Distruggere l'intero comparto delle bufale, una delle eccellenze italiane. Il Pd e affini ci si mettono d'impegno

Bufale, le 9 pagine che inchiodano Speranza: “Ha condannato mezza provincia alla macellazione”

Di redazione Caserta18 Agosto 2022


CASERTA. Si è tenuta oggi alle 11 la conferenza stampa online convocata dal Coordinamento Unitario in Difesa del Patrimonio Bufalino per commentare la diffida che gli avvocati Antonio Sasso e Vincenzo Prisco hanno inviato per conto di cinque organizzazioni al Commissario per l’applicazione del Piano Contro la BRC e la TBC Bufalina della Regione Campania (Gen. Luigi Cortellessa) e al Ministro della Salute (On.le Roberto Speranza).

La diffida (che si estende anche all’Assessore all’Agricoltura della Regione Campania ed al Presidente De Luca) secondo Gianni Fabbris, intervenuto in conferenza stampa come portavoce del Coordinamento Unitario “è la conseguenza dell’atteggiamento e delle scelte del Governo Regionale della Campania e del Ministro alla Salute che, invece di rispondere ai rilievi e alle innumerevoli richieste di aprire un confronto ragionevole per trovare soluzioni condivise al disastro che si sta realizzando per effetto delle scelte irresponsabili del Piano Regionale, continua ad andare per la sua strada dimostrando sordità alle ragioni delle imprese e del territorio”.

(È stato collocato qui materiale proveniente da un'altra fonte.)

/-! ## Leaf words -/

/-- Whether a leaf plan may issue. -/
def leafFit (p : LeafPlan) (s : State) (d : Drill) : Bool := match leafShape p.op p.w with | some h => leafOk p h s d | none => false
theorem leaf_fit {p : LeafPlan} {s : State} {d : Drill} (k : leafFit p s d = true) : ∃ h, LeafIssues p h s d := by
  unfold leafFit at k
  cases e : leafShape p.op p.w with
  | none => simp [e] at k
  | some h => rw [e] at k; exact ⟨h, leaf_ok k⟩
/-- A drill whose leaf may push hose h17 and whose routine saturates. -/
def drSat : Drill := { dr with hmap := 0x400000000, user := { dr.user with fmode := 0x20, s := [(2, 0x40000), (3, 0x1800000), (4, 0x1800040)] }, k := [(1, 0x80000001)] }
theorem wit_LeafExactIntegers : ∀ i ∈ [Instr.vadd ⟨4, 4, 5, 0, 0, 0, 0, 5, 2, 0⟩, .vmad ⟨4, 4, 5, 6, 1, 0, 0, 1, 0, 0⟩], (exactRow i).isSome = true ∧
    ∃ op w h, i.leaf? = some (op, w) ∧ LeafIssues { op, w } h (home drSat) drSat ∧ bitOf (leafCtx drSat).fmode.toNat 5 = true := by
  intro i hi
  simp only [List.mem_cons, List.not_mem_nil, or_false] at hi
  rcases hi with rfl | rfl
  · exact ⟨rfl, _, _, _, rfl, (leaf_fit (by decide +kernel)).choose_spec, rfl⟩
  · exact ⟨rfl, _, _, _, rfl, (leaf_fit (by decide +kernel)).choose_spec, rfl⟩
theorem wit_LeafBitIntegers : (bitsRow (.vsha ⟨4, 4, 5, 0, 1, 0, 0, 8, 2, 0⟩)).isSome = true ∧ (bitsRow (.vpopc ⟨4, 4, 0, 0, 0, 0, 0, 2, 0, 0⟩)).isSome = true ∧
    (∃ h, LeafIssues { op := 0x00C, w := ⟨4, 4, 5, 0, 1, 0, 0, 8, 2, 0⟩ } h (home dr) dr) ∧ ∃ h, LeafIssues { op := 0x012, w := ⟨4, 4, 0, 0, 0, 0, 0, 2, 0, 0⟩ } h (home dr) dr :=
  ⟨rfl, rfl, leaf_fit (by decide +kernel), leaf_fit (by decide +kernel)⟩
/-- A move into a hose, and a shuffle. -/
theorem wit_LeafElementMoves : (moveRow (.vmov ⟨241, 3, 0, 0, 0, 0, 0, 15, 0, 0⟩)).isSome = true ∧ (moveRow (.vshuf ⟨4, 6, 8, 0, 1, 0, 0, 16, 0, 0⟩)).isSome = true ∧
    (∃ h, LeafIssues { op := 0x100, w := ⟨241, 3, 0, 0, 0, 0, 0, 15, 0, 0⟩ } h (home drSat) drSat) ∧ ∃ h, LeafIssues { op := 0x180, w := ⟨4, 6, 8, 0, 1, 0, 0, 16, 0, 0⟩ } h (home dr) dr :=
  ⟨rfl, rfl, leaf_fit (by decide +kernel), leaf_fit (by decide +kernel)⟩
/-- One word for each opcode that the statements on masks, scalars, floats and conversions name. -/
def leafWords : List (Nat × LeafWord) :=
  [(0x140, ⟨11, 12, 13, 0, 0, 0, 0, 0, 0, 0⟩), (0x0C0, ⟨5, 9, 8, 0, 0, 0, 0, 0, 0, 0⟩), (0x145, ⟨5, 12, 0, 0, 0, 0, 0, 0, 0, 0⟩), (0x147, ⟨11, 0, 0, 0, 0, 0, 0, 0, 0, 0⟩),
    (0x102, ⟨30, 0, 0, 0, 5, 0, 0, 0, 0, 0⟩), (0x104, ⟨12, 45, 0, 0, 0, 0, 0, 5, 0, 31⟩), (0x184, ⟨14, 47, 0, 0, 6, 0, 0, 15, 8, 0⟩), (0x185, ⟨14, 47, 0, 0, 6, 0, 0, 6, 0, 0⟩),
    (0x146, ⟨0, 12, 0, 0, 0, 0, 0, 0, 0, 0⟩)] ++
  [(0x040, ⟨21, 37, 54, 0, 9, 1, 0, 9, 0, 0⟩), (0x044, ⟨22, 38, 56, 70, 9, 4, 0, 12, 0, 0⟩), (0x050, ⟨24, 40, 0, 0, 12, 0, 0, 12, 0, 0⟩)] ++
  [(0x080, ⟨13, 41, 58, 0, 2, 0, 0, 11, 28, 0⟩), (0x088, ⟨25, 42, 0, 0, 3, 2, 0, 11, 0, 13⟩), (0x101, ⟨29, 0, 0, 0, 5, 0, 0, 5, 0, 0x89ABCDEF⟩), (0x089, ⟨96, 112, 43, 44, 4, 3, 0, 14, 0, 1⟩),
    (0x08A, ⟨96, 112, 0, 44, 4, 3, 0, 14, 0, 2⟩), (0x08B, ⟨96, 8, 43, 0, 4, 3, 0, 14, 0, 0⟩), (0x186, ⟨33, 48, 0, 0, 7, 5, 6, 11, 8, 0⟩), (0x187, ⟨15, 48, 0, 0, 7, 5, 6, 6, 20, 0⟩)]
theorem leafWords_fit : ∀ x ∈ leafWords, leafFit { op := x.1, w := x.2 } (home dr) dr = true := by decide +kernel
theorem wit_LeafMasksAndScalars : (∀ x ∈ leafWords, ∃ h, LeafIssues { op := x.1, w := x.2 } h (home dr) dr) ∧ (maskRow (.kand ⟨11, 12, 13, 0, 0, 0, 0, 0, 0, 0⟩)).isSome = true ∧
    (scalarRow (.sadd ⟨5, 9, 8, 0, 0, 0, 0, 0, 0, 0⟩)).isSome = true ∧ LeafQuiet dr :=
  ⟨fun x hx => leaf_fit (leafWords_fit x hx), rfl, rfl, rfl, rfl⟩
theorem wit_LeafFloats : (∃ h, LeafIssues { op := 0x044, w := ⟨22, 38, 56, 70, 9, 4, 0, 12, 0, 0⟩ } h (home dr) dr) ∧ (floatRow (.vfms ⟨22, 38, 56, 70, 9, 4, 0, 12, 0, 0⟩)).isSome = true ∧
    (∃ h, LeafIssues { op := 0x050, w := ⟨24, 40, 0, 0, 12, 0, 0, 12, 0, 0⟩ } h (home dr) dr) ∧ 0x7F7FFFFF < 2 ^ (fmtOf 11).bits ∧ isNaN (unpack (fmtOf 11) 0x7F7FFFFF) = false :=
  ⟨leaf_fit (by decide +kernel), rfl, leaf_fit (by decide +kernel), by decide +kernel, by decide +kernel⟩
theorem wit_LeafConversions : ∀ op ∈ [0x080, 0x088, 0x101, 0x089, 0x08A, 0x08B, 0x186, 0x187], ∃ w h, LeafIssues { op, w } h (home dr) dr := by
  intro op h
  have k : ∀ op ∈ [0x080, 0x088, 0x101, 0x089, 0x08A, 0x08B, 0x186, 0x187], ∃ x ∈ leafWords, x.1 = op := by decide +kernel
  obtain ⟨x, hx, rfl⟩ := k op h
  exact ⟨x.2, leaf_fit (leafWords_fit x hx)⟩
/-- A drill whose split has n calls open, at address a of its section, with k1 the lanes 0 and 31 and k2 no lane. -/
def inLeaf (n : Nat) (a : Nat) : Drill :=
  { dr with k := [(1, 0x80000001)], user := { s := [(2, 5)], splits := [(0, { state := 2, depth := BitVec.ofNat 4 n, pc := BitVec.ofNat 56 a, em := 0xFFFFFFFF, sm := 0xFFFFFFFF, rs := (below n).map (fun i => (i, 0x20018)) })] } }
def ctlFit (op : Nat) (w : LeafWord) (d : Drill) : Bool := leafFit { op, w, ctl := true } (home d) d
/-- LBR with no lane, every lane and some lanes taken; a good and a bad target; a full split table; SBR taken or not; calls and returns within their depths and at
their ends; and the words without an operand. -/
theorem wit_LeafControl : LeafQuiet (inLeaf 1 0x20018) ∧
    (∀ k ∈ [0, 1, 2], ∀ x ∈ [2, 0x2000], ctlFit 0x280 ⟨0, 0, 0, 0, k, 0, 0, 0, 0, BitVec.ofNat 32 x⟩ (inLeaf 1 0x20018) = true) ∧
    (effMask (inLeaf 1 0x20018) 0 = 0xFFFFFFFF ∧ effMask (inLeaf 1 0x20018) 1 = 0x80000001 ∧ effMask (inLeaf 1 0x20018) 2 = 0) ∧
    (leafTargetOk (home dr) (inLeaf 1 0x20018) 0x20030 = true ∧ leafTargetOk (home dr) (inLeaf 1 0x20018) 0x38018 = false) ∧ (splitAt (leafCtx (inLeaf 1 0x20018)) 1).state = 0 ∧
    (let d := { inLeaf 1 0x20018 with user := { splits := (below 16).map (fun i => (i, { state := 2, pc := 0x20018, em := BitVec.ofNat 32 (3 * 4 ^ i), sm := BitVec.ofNat 32 (3 * 4 ^ i) })) } }
     ctlFit 0x280 ⟨0, 0, 0, 0, 1, 0, 0, 0, 0, 2⟩ d = true ∧ LeafQuiet d ∧ (∀ y, y < 16 → (splitAt (leafCtx d) y).state ≠ 0) ∧ effMask d 1 ≠ 0 ∧ effMask d 1 ≠ (runSplit (leafCtx d)).em) ∧
    (∀ c ∈ ([0, 4] : List (BitVec 6)), ctlFit 0x281 ⟨0, 2, 2, 0, 0, 0, 0, 0, c, 2⟩ (inLeaf 1 0x20018) = true) ∧ (sbrHolds 0 5 5 = true ∧ sbrHolds 1 5 5 = false) ∧
    (∀ op ∈ [0x282, 0x283], ∀ n ∈ [0, 1, 8], ∀ x ∈ [2, 0x2000], ctlFit op ⟨0, 0, 0, 0, 0, 0, 0, 0, 0, BitVec.ofNat 32 x⟩ (inLeaf n 0x20018) = true) ∧
    (∀ op ∈ [0x284, 0x286, 0x287, 0x288], ∀ n ∈ [0, 1, 8], ctlFit op ⟨0, 0, 0, 0, 0, 0, 0, 0, 0, 0⟩ (inLeaf n 0x20018) = true) ∧ (runSplit (leafCtx (inLeaf 8 0x20018))).depth = 8 ∧
    leafFit { op := 0x285, w := ⟨0, 0, 0, 0, 0, 0, 0, 0, 0, 0⟩ } (home (inLeaf 1 0x20018)) (inLeaf 1 0x20018) = true := by
  refine ⟨⟨rfl, rfl⟩, by decide +kernel, by decide +kernel, by decide +kernel, rfl, ⟨by decide +kernel, ⟨rfl, rfl⟩, by decide +kernel, by decide +kernel, by decide +kernel⟩, by decide +kernel,
    by decide +kernel, by decide +kernel, by decide +kernel, rfl, by decide +kernel⟩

E’ toccato ad Adriano Noviello, presidente dell’Associazione Tutela Allevamento Bufala Mediterranea (una della Associazioni Firmatarie la diffida insieme alla Lega Bufalina, ad Altragricoltura, al SIAAB ed al Soccorso Contadino) sottolineare quanto sia grave la crisi nelle campagne del casertano e quanto sia ormai insostenibile la situazione aggravata dalla rabbia per la mancanza di risposte; rabbia che ha già registrato un episodio di reazione con il blocco nelle strade sulla Via Domiziana nei giorni a ridosso del Ferragosto ma che potrebbe degenerare nel prossimo periodo in cui le aziende sono sempre più esposte alla crisi ed alla chiusura forzata per effetto delle misure del Piano Regionale.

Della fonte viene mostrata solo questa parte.